Similarly, if COLCARD varies from 2 to 10, FF (Filter factor) varies accordingly as follows.

COLCARD  FF of COL2 = <value>    FF of COL2 != <value>
------- ---------------------    ---------------------
2       1/2 ( = 0.5 )            1 - 1/2 ( = 0.5)
3       1/3 ( = 0.3333)          1 - 1/3 ( = 0.6667)
4       1/4 ( = 0.25)            1 - 1/4 ( = 0.76)
5       1/5 ( = 0.2)             1 - 1/5 ( = 0.8)
10      1/10( = 0.1)             1 - 1/10( = 0.9)
20      1/20( = 0.05)            1 - 1/20( = 0.95)

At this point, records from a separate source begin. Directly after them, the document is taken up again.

-- ==== Sys2Proof/Machine/Bus.lean ====
section
/-! DEFINITION. Bus.lean: accesses at device addresses (R180 to R183, R390 to R397, R401) and the port pages (R192 to R194). -/
namespace Sys2Proof.Machine

/-! Port pages -/

/-- Whether control core c runs. -/
def State.coreRuns (s : State) (c : Nat) : Bool := match tfind s.core c with | some x => x.running && !x.stopped | none => false

/-- Pushed entries that Kennel has not accepted (R192). -/
def State.portFill (s : State) (c : Fin 16) : Nat := prodCredits (.core c) - s.creditOf (.core c)

/-- RESULT word of entry e of core c. -/
def resultAddr (c e : Nat) : Nat := portBase c + 0x1800 + 8 * e

/-- A load from a core's own page: its computed words, and what lies in its memory. -/
def State.portWord (s : State) (c : Fin 16) (off : Nat) : Option U64 :=
  match off with
  | 0x1008 => some (w64 (s.portFill c))
  | 0x1010 => some (w64 (s.prt c.val).head.toNat)
  | 0x1018 => some (w64 (s.prt c.val).tail.toNat)
  | _ => none

/-- Where a page may be read and written as memory. -/
def portReads (off n : Nat) : Bool := (decide (0x1800 ≤ off) && decide (off + n ≤ 0x1A00)) || (decide (0x4000 ≤ off) && decide (off + n ≤ 0x8000))
def portWrites (off n : Nat) : Bool := decide (off + n ≤ 0x1000)

/-- PORT_PUSH (R192, R193): the entry is copied into the port queue, or refused where it is full. -/
def State.portPush (s : State) (c : Fin 16) (v : U64) : State :=
  let e := bf v 5 0
  let r := resultAddr c.val e
  if s.portFill c = 64 then s.store r (leBytes 8 (3 * 2 ^ 62 + 0x10))
  else
    let s := s.store r (leBytes 8 ((s.word r).toNat % 2 ^ 63))
    let ws := bytesWords 8 (s.bytes (portBase c.val + 64 * e) 64)
    let part := s.partOfProd (.core c)
    let tok : Token := ⟨setf (setf (ws.getD 0 0) 25 12 0) 11 0 (coreUnit c.val), ws.getD 1 0⟩
    s.sendItem (.core c) (if bit v 8 then .token tok part (.portEntry c.val e) else .desc (descOf ws) (.portEntry c.val e) part)

/-- PORT_PUSH (R192). -/
def execPortPush (c : Fin 16) (v : U64) (s : State) : Out := .next (if s.coreRuns c.val then s.portPush c v else s)

/-- DONE of a port page (R194): it retires a task that runs on this core; any other is counted stale. -/
def State.portDone (s : State) (c : Fin 16) (h : Nat) : State :=
  let p := h / 2 ^ 27
  let i := h % 2 ^ 15
  if 8 ≤ p then s.knCount (Key.knStale (((s.partOfCore c.val).bind s.lowPack).getD 0))
  else
    let x := s.entry p i
    if x.st = .running ∧ x.unit = coreUnit c.val ∧ x.gen.toNat = h / 2 ^ 15 % 4096 then s.endTask p i ksDone
    else s.knCount (Key.knStale p)

/-- PORT_DONE (R194). -/
def execPortDone (c : Fin 16) (handle : BitVec 32) (s : State) : Out :=
  .next (if s.coreRuns c.val then s.portDone c handle.toNat else s)

/-- A write of RING_TAIL (R194): outside RING_HEAD − 64 to RING_HEAD it is refused. -/
def State.portTail (s : State) (c : Fin 16) (m : PrivMode) (v : U64) : State :=
  let x := s.prt c.val
  let t : BitVec 7 := BitVec.ofNat 7 v.toNat
  if (x.head - t).toNat ≤ 64 ∧ v.toNat < 128 then s.setPrt c.val { x with tail := t }
  else (s.accessFault (.core c m) (portBase c.val + 0x1018)).answer .fault

/-- PORT_RING_TAIL_WRITE (R194). -/
def execPortRingTailWrite (c : Fin 16) (v : U64) (s : State) : Out :=
  .next (if s.coreRuns c.val then s.portTail c .machine v else s)

/-- An access to a core's own port page. -/
def State.portAccess (s : State) (c : Fin 16) (m : PrivMode) (off n : Nat) (data : Option (List Byte)) : State :=
  match data with
  | none =>
    match (if n = 8 then s.portWord c off else none) with
    | some v => s.answer (.bytes (leBytes 8 v.toNat) false)
    | none => if portReads off n then s.answer (.bytes (s.bytes (portBase c.val + off) n) false)
      else (s.accessFault (.core c m) (portBase c.val + off)).answer .fault
  | some bs =>
    let v := w64 (leNat (bs.take 8))
    if portWrites off n then (s.store (portBase c.val + off) bs).status .ok
    else if n = 8 ∧ off = 0x1000 then (s.portPush c v).status .ok
    else if n = 8 ∧ off = 0x1018 then s.portTail c m v
    else if n = 8 ∧ off = 0x1020 then (s.portDone c (v.toNat % 2 ^ 32)).status .ok
    else (s.accessFault (.core c m) (portBase c.val + off)).answer .fault

/-! Accesses -/

/-- Whether the requester exists to issue an access: a core that runs. -/
def State.mayIssue (s : State) : Accessor → Bool
  | .core c _ => s.coreRuns c.val
  | _ => s.phase != phReset

/-- A read of n bytes at a that its target accepts (R390 to R396): IM words with fresh errors hold the requester while they are
re-fetched, poisoned words of IM are reported, and a control core takes an access fault on a poisoned word. -/
def State.readServed (s : State) (who : Accessor) (a n : Nat) : State :=
  match s.imFresh a n with
  | some w => (s.startRefetch w (reqNo who)).answer .stalled
  | none =>
    let s := match regionOf a, s.firstPoison a n with
      | .im t, some b => s.reportAnchor 0 t (b / 8 * 8)
      | _, _ => s
    let (s, bs, p) := s.readMem who a n
    match who with
    | .core _ _ => s.answer (if p then .fault else .bytes bs false)
    | _ => s.answer (.bytes bs p)

/-- MEMORY_ACCESS (R28, R181, R397, R401): one access at a device address, of at most 256 B. -/
def execMemoryAccess (a : MemAccess) (s : State) : Out :=
  let x := a.addr.toNat
  let n := match a.data with | some bs => bs.length | none => a.bytes
  if !(s.mayIssue a.who) ∨ 256 < n then .next s
  else
    match regionOf x, a.who with
    | .port c, .core c' m => .next (
        if c = c'.val ∧ 0 < n ∧ x + n ≤ portBase c + 0x10000 then s.portAccess c' m (x - portBase c) n a.data
        else (s.accessFault a.who x).answer .fault)
    | .remote _, .core _ _ | .remote _, .dma _ => .next (
        let r := match a.data with
          | none => s.remoteRead a.who true x n
          | some bs => s.remoteWrite a.who true x (bs.map (·, false))
        if r.2 then r.1.answer .stalled else (r.1.accessFault a.who x).answer .fault)
    | r, _ =>
      if !(s.accessOk a.who x n a.data.isSome) then .next ((s.accessFault a.who x).answer .fault)
      else if a.pathError then .next ((s.notePath 15 (memUnit s x) x).answer .fault)
      else match r, a.data with
        | .ctl p, none => .next (s.answer (.bytes (leBytes 8 (s.ctlRead p (x - ctlAddr p 0)).toNat) false))
        | .ctl p, some bs => .next ((s.ctlWrite p (x - ctlAddr p 0) (w64 (leNat bs))).status .ok)
        | .mram, some bs => .next (if s.warn then (s.mramWait (.data x bs)).answer .stalled
            else ((s.upset x n a.upset).writeMem a.who x bs false).status .ok)
        | _, some bs => .next (((s.upset x n a.upset).writeMem a.who x bs false).status .ok)
        | .hbm, none => .next ((if a.uncorrectable then s.hbmPoison x n else s.upset x n a.upset).readServed a.who x n)
        | _, none => .next ((s.upset x n a.upset).readServed a.who x n)

end Sys2Proof.Machine
end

However, if COLCARD of COL2 = 1, DB2 does not apply the formula of ( 1 - 1/(COLCARD) ) for "COL2 !"= <value>" predicate, because FF = 0 makes cost comparison meaningless.
In stead, DB2 chooses 1/CARD for the "COL2 !"= <value>" predicate as a positive small number less than 0.5, where CARD if the table cardinality, i.e. number of rows in the table.

-Plan change: COLCARD=1 and Filter Factor of (Q2.COL2 <> 0) = 1e-06
UPDATE SYSSTAT.TABLES
SET CARD=1000000,
...
WHERE TABNAME = 'B' AND TABSCHEMA = 'B       ';

UPDATE SYSSTAT.COLUMNS
SET COLCARD=1,
...
WHERE COLNAME = 'COL2' AND TABNAME = 'B' AND TABSCHEMA = 'B       ';

Predicates:
----------
5) Sargable Predicate,
Comparison Operator:            Not Equal (<>)
Subquery Input Required:        No
Filter Factor:                  1e-06

Predicate Text:
--------------
(Q2.COL2 <> 0)

This is an assumption based on available stats, however, changing FF from 0.5 to 0.000001 is fairly drastic and may cause plan change.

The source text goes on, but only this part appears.